Wenn die Meerwassertemperaturen über einen längeren Zeitraum höher liegen als normal, beginnen Korallen unter Hitzestress zu leiden. Die hohen Temperaturen stören die Symbiose zwischen den Korallen und den in ihrem Gewebe lebenden Mikroalgen (Zooxanthellen). Die Algen produzieren dann Moleküle, die sowohl die Algen selbst als auch die Koralle schädigen. Als Reaktion stoßen die Korallen ihre Symbiosepartner aus, um die Schäden zu verringern. Dies hilft den Korallenzellen zwar für kurze Zeit, langfristig schadet es ihnen jedoch, denn die Mikroalgen decken durch Fotosynthese bis zu 90 Prozents des Energiebedarfs der Korallen.

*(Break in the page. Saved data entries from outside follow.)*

/-- R186, R247, R249, R264, R295: with no injection armed, a vault read that is admitted completes with the bytes stored and changes
nothing but tallies; a write that is admitted and keeps to its writer's areas stores exactly its bytes, and counts as an update of the
racing layers that show them; one outside its writer's areas, or not admitted, stores nothing and completes with an error; so does an
access of a host that is not heard or that reaches past the vault window of its BAR. The scrub counts
for each bank group the words it reads, and that it is done; not enabled, it does nothing.

The model's own choices in it: log entries 5, 9, 35, 60 and 61. -/
def Obligations.VaultAccesses : Prop :=
  ∀ (req : MemReq) (off len : Nat) (data : List Byte) (s : State), s.canonical = true →
    let who := req.actor.val
    let check := fun n w => s.memCheck who req.cls.val 1 off n w
    let heard := fun (n : Nat) => req.cls.val ≠ 0 ∨ (s.hostHeard = true ∧ off + n ≤ 2 ^ 26)
    (exec (.vaultAccess req off (.read 0)) s = .next (if heard 0 then s else s.complete true []))
    ∧ (¬ heard len → exec (.vaultAccess req off (.read len)) s = .next (s.complete true (List.replicate len 0)))
    ∧ (¬ heard data.length → exec (.vaultAccess req off (.write data)) s = .next (s.complete true []))
    ∧ ((∀ g < 16, s.rd (vltPage (1 + g)) FLT_INJECT_arm = 0) → heard len → 0 < len → check len false = none →
      ∃ t, exec (.vaultAccess req off (.read len)) s = .next t ∧ t.resp = ⟨false, s.bytesAt 1 off len⟩
        ∧ t = { s with tally := t.tally, resp := t.resp })
    ∧ (∀ e, heard len → 0 < len → check len false = some e → exec (.vaultAccess req off (.read len)) s
      = .next ((s.memFault who e).complete true (List.replicate len 0)))
    ∧ ((∀ g < 16, s.rd (vltPage (1 + g)) FLT_INJECT_arm = 0) → heard data.length → data ≠ [] → check data.length true = none → s.bookOk who off data.length = true →
      ∃ u : State, exec (.vaultAccess req off (.write data)) s = .next ((u.vaultTouched off data.length).complete false [])
        ∧ u = { s with tally := u.tally, vault := u.vault }
        ∧ (off + data.length ≤ vaultLedger ∨ vaultPool ≤ off → (∀ i < data.length, u.vaultByte (off + i) = data.getD i 0)
          ∧ ∀ a, (a < off ∨ off + data.length ≤ a) → u.vaultByte a = s.vaultByte a))
    ∧ (heard data.length → data ≠ [] → check data.length true = none → s.bookOk who off data.length = false →
      exec (.vaultAccess req off (.write data)) s = .next ((s.memFault who .firewall).complete true []))
    ∧ (∀ e, heard data.length → data ≠ [] → check data.length true = some e → exec (.vaultAccess req off (.write data)) s
      = .next ((s.memFault who e).complete true []))
    ∧ ((∀ g < 16, s.rd (vltPage (1 + g)) FLT_INJECT_arm = 0) → s.rd (vltPage 0) VLT_CTRL_scrub_en ≠ 0 →
      exec .vaultScrub s = .next (((List.range 16).foldl (fun (t : State) g => t.count (vltPage (1 + g)) 3 65536) s).count (vltPage 0) 0))
    ∧ (s.rd (vltPage 0) VLT_CTRL_scrub_en = 0 → exec .vaultScrub s = .next s)

/-! Accounts, functions, queues, copy engines and night safes. -/

/-- R19, R253 to R263, R279, R296, R297: the Custodian, running and with the manager released, takes the oldest message of a requester's
channel when it is of the command's type. An admitted request is logged, but for a RESET, whose entry is its own; it takes its
effect and its RESULT of code 0 is deposited, with the regions of a REGION_LIST. A refused one has its code deposited, and one for a
resource that is bound or held is recorded before. Each effect is the one of its type. Whichever command comes next takes a message of no known
type, which is answered with its code. A request that changes regions waits while a DRAM access waits. Another type's message, an empty channel and a Custodian that does not run leave everything as
it is.

The model's own choices in it: log entries 3, 62, 64, 65, 66, 67, 102 and 112. -/
def Obligations.CustodianRequests : Prop :=
  ∀ (who : Acct) (s : State),
    let cmds := [(Instr.create who, 1), (.grant who, 2), (.release who, 3), (.activate who, 4), (.quiesce who, 5), (.reset who, 6),
      (.destroy who, 7), (.delegate who, 8), (.regionList who, 0x20), (.regionPerm who, 0x21)]
    (∀ e ∈ cmds, ∀ (m : Msg) (rest : List Msg), s.cusUp = true → s.boot.released = true → s.safe (nsToCus who.val) = m :: rest →
      msgType m = e.2 → (changesRegions m = false ∨ s.mem.waiting = []) →
      let t := s.popSafe (nsToCus who.val)
      let code := t.requestCode who.val m
      (code = 0 →
        let u := if e.2 = 6 then t else t.log who.val [t.requestRec who.val m]
        let r := u.applyRequest who.val m
        exec e.1 s = .next (r.1.answer who.val m 0 r.2 (r.1.listRegions m)))
      ∧ (code = 3 → exec e.1 s = .next ((t.recordTaken who.val m).answer who.val m 3 0 []))
      ∧ (code ≠ 0 → code ≠ 3 → code ≠ 10 → exec e.1 s = .next (t.answer who.val m code 0 []))
      ∧ (code = 10 → exec e.1 s = .next ((State.settle (t.refuseFull who.val)).answer who.val m 10 0 [])))
    ∧ (∀ e ∈ cmds, (s.cusUp = false ∨ s.boot.released = false ∨ s.safe (nsToCus who.val) = []) → exec e.1 s = .next s)
    ∧ (∀ e ∈ cmds, ∀ (m : Msg) (rest : List Msg), s.safe (nsToCus who.val) = m :: rest → changesRegions m = true →
      s.mem.waiting ≠ [] → exec e.1 s = .next s)
    ∧ (∀ e ∈ cmds, ∀ (m : Msg) (rest : List Msg), s.safe (nsToCus who.val) = m :: rest → msgType m ≠ e.2 →
      (msgType m ∈ knownTypes → exec e.1 s = .next s)
      ∧ (msgType m ∉ knownTypes → s.cusUp = true → s.boot.released = true →
        exec e.1 s = .next ((s.popSafe (nsToCus who.val)).answer who.val m 5 0 [])))
    ∧ (∀ m : Msg,
      let a := msgTarget m
      let k := askOf who.val m
      let go := s.applyRequest who.val m
      (msgType m = 1 → go.1 = ((if (Msg.w m 2).getLsbD 8 then s.becomeLegacy a else s).genDone a).moveState a 1)
      ∧ (msgType m = 2 →
        let new := (k.pages.getD []).filter fun p => s.ownerAcct p != some a
        let t := (s.applyGrant k).grantDone a
        let u := if t.astate a = 1 ∧ k.sub = false then t.moveState a 2 else t
        go = (u, u.firstMapped k new))
      ∧ (msgType m = 3 → go.1 = (s.applyRelease k).grantDone a)
      ∧ (msgType m = 4 → go.1 = (s.moveState a 3).genDone a)
      ∧ (msgType m = 5 → go.1 = (s.moveState a 4).genDone a)
      ∧ (msgType m = 6 → go.1 = (State.settle (s.beginResetFrom (s.orgOf who.val) (clsOf who.val) a 2)).genDone a)
      ∧ (msgType m = 7 → go.1 = State.endAccount (State.settle (State.settle (s.resetActions a false),
        [.event (accPage a 0) 2, .notice a 1 (s.astate a) 0])) a)
      ∧ (msgType m = 8 →
        let d := (Msg.w m 3).getLsbD 0
        go.1 = State.settle ((s.setAcct a { s.acct a with delegated := d }).genDone a, [.notice a 4 (b2n (s.acct a).delegated) (b2n d)]))
      ∧ (msgType m = 0x20 → go.1 = s.genDone a)
      ∧ (msgType m = 0x21 → go.1 = (s.wr (cusPage 3) CUS_ACC_RGN_SIZE_perm ((Msg.w m 3).toNat / 256 % 4)
          (12 * a + (Msg.w m 3).toNat % 16)).grantDone a))

/-- R251 to R253, R256, R258, R266, R281, R284, R286: QUIESCING ends in GRANTED once the account has no copy job and no commit; RESET
ends in ACTIVE for A0, A16, and an account that was ACTIVE before an FLR or the clearing of VF Enable, and in GRANTED
otherwise; both are logged. An FLR resets the function, and of a physical function every virtual one; a port reset does so and the
link is down; a port comes up at a supported speed and width. D3hot lets the night-safe page sleep; D0 enables the function and
sends the interrupts held. The passbook doorbells raise the manager's and the tenant's events; a trusted-world account has no manager
to ring.

The model's own choices in it: log entries 3, 70, 74 and 97. -/
def Obligations.AccountsAndFunctions : Prop :=
  ∀ (who : Actor) (a : Acct) (port : Fin 2) (s : State),
    let p0 := accPage a.val 0
    let key := fkey p0 ACC_STATE 0
    let busy := s.reg (fkey (accPage a.val 1) ACC_COMMIT_STATUS 0) &&& 3
    let ends := fun (st : Nat) => .next ((State.settle (s.hwRaw key (s.reg key) (ACC_STATE_state.put (s.reg key) st))).moveState a.val st)
    (s.astate a.val = 4 → s.jobsOf a.val = false → busy = 0 → exec (.quiesceComplete a) s = ends 2)
    ∧ ((s.astate a.val ≠ 4 ∨ s.jobsOf a.val = true ∨ busy ≠ 0) → exec (.quiesceComplete a) s = .next s)
    ∧ (s.astate a.val = 5 →
      let cause := s.rd p0 ACC_STATE_reset_cause
      ((a.val = 0 ∨ a.val = 16 ∨ ((cause = 1 ∨ cause = 4) ∧ (s.acct a.val).before = 3)) → exec (.resetComplete a) s = ends 3)
      ∧ (a.val ≠ 0 → a.val ≠ 16 → ((cause ≠ 1 ∧ cause ≠ 4) ∨ (s.acct a.val).before ≠ 3) → exec (.resetComplete a) s = ends 2))
    ∧ (s.astate a.val ≠ 5 → exec (.resetComplete a) s = .next s)
    ∧ (a.val ≠ 0 → a.val ≠ 16 → s.trustedAcct a.val = false →
      exec (.flr a) s = .next ((State.settle (s.beginReset a.val 1)).functionReset a.val true))
    ∧ (a.val ≠ 0 → a.val ≠ 16 → s.trustedAcct a.val = true → exec (.flr a) s = .next ((s.dropQueues a.val).functionReset a.val true))
    ∧ (a.val = 16 * port.val → exec (.flr a) s = .next ((s.resetFunction a.val 1).clearVfs port.val))
    ∧ exec (.vfEnableClear port) s
      = .next (((vfAccts port.val).foldl (fun (t : State) v => (t.resetFunction v 4).setFunction v .absent) s).wr (hstPage port.val)
        HST_PORT_STATUS_numvfs 0)
    ∧ (let t := (s.flrOf (16 * port.val)).setFunction (16 * port.val) .absent
      exec (.portReset port) s = .next ((t.setReg (fkey (hstPage port.val) HST_PORT_STATUS 0) 0).setLevel (hstPage port.val) 0 true))
    ∧ (∀ (speed : Fin 8) (width : Fin 64),
      let h := hstPage port.val
      let ok := speed.val ∈ [3, 4, 5] ∧ width.val ∈ [1, 2, 4, 8] ∧ port.val ∉ s.boot.noClock ∧ s.boot.awake = true
      (ok → exec (.pcieLinkUp port speed width) s = .next ((((s.wr h HST_PORT_STATUS_speed speed.val).wr h HST_PORT_STATUS_width
        width.val).wr h HST_PORT_STATUS_link_up 1).setLevel h 0 false))
      ∧ (¬ ok → exec (.pcieLinkUp port speed width) s = .next s))
    ∧ ((s.acct a.val).power = .absent → ∀ cold, exec (.functionD3 a cold) s = .next s)
    ∧ ((s.acct a.val).power ≠ .absent → exec (.functionD3 a true) s = .next (s.setFunction a.val .d3cold)
      ∧ (let t := s.setFunction a.val .d3hot
        let p := accPage a.val 7
        exec (.functionD3 a false) s = .next (if t.powerGoal p = 3 then (t.wr p PAGE_CTRL_sleep_req 1).powerFollow p else t)))
    ∧ (let t := s.setFunction a.val .d0
      let c := t.acct a.val
      let h := hstPage (a.val / 16)
      let u := if a.val % 16 = 0 then t else t.wr h HST_PORT_STATUS_numvfs (max (t.rd h HST_PORT_STATUS_numvfs) (a.val % 16))
      let sent := c.msixSent + popcount c.msixPending 64
      exec (.functionD0 a) s = .next (u.setAcct a.val { c with busMaster := true, msixSent := sent, msixPending := 0 }))
    ∧ (s.writeOk who.val p0 ACC_PB_DOORBELL.off 1 true (fun _ => .ok) = true →
      let m := accPage (s.manager a.val) 0
      (s.trustedAcct a.val = false → exec (.pbDoorbell who a) s = .next ((s.wr m ⟨0x08C, 4, a.val, a.val⟩ 1).raise m 0))
      ∧ (s.trustedAcct a.val = true → exec (.pbDoorbell who a) s = .next s))
    ∧ (∀ tenant : BitVec 6, who.val = 32 → exec (.pbRing who tenant) s = .next s)
    ∧ (∀ tenant : BitVec 6, who.val ≠ 32 → s.writeOk who.val (accPage who.val 0) ACC_PB_RING.off (tenant.setWidth 32) true (fun v =>
        if s.manages who.val (ACC_PB_RING_account.get v) && !s.trustedAcct (ACC_PB_RING_account.get v) then .ok else .range) = true →
      exec (.pbRing who tenant) s = .next (s.raise (accPage (ACC_PB_RING_account.get (tenant.setWidth 32)) 0) 1))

Korallen verlieren ihre Farbe

Die Algen verleihen den Korallen auch ihre Farbe. Wenn sie abgestoßen werden, wird das Korallengewebe daher durchsichtig, und das darunter liegende weiße Skelett kommt zum Vorschein: Die Korallen scheinen also auszubleichen. „Wenn sich die Umgebungstemperaturen relativ schnell wieder normalisieren, können die Korallen ihre Symbionten wieder aufbauen und Bleiche überleben, auch wenn sie dadurch natürlich stark belastet werden. Halten die erhöhten Temperaturen jedoch an oder kommen andere Stressfaktoren hinzu, können sich die Korallen nicht mehr erholen. Dann sterben sie ab“, erklärt Mathilde Godefroid.

Globale Korallenbleichen gab es zuletzt 1998, 2010 und von 2014 bis 2017. Die letzte betraf mehr als die Hälfte der aller Riffe. Im Great Barrier Reef vor der Ostküste Australiens ist infolgedessen die Hälfte der Riffe abgestorben. Terry Hughes von der James Cook University in Australien zufolge ist dies das fünfte Mal in acht Jahren, dass das Great Barrier Reef von diesem Phänomen heimgesucht wird. In diesem Jahr seien sogar 75 Prozent von der Bleiche betroffen.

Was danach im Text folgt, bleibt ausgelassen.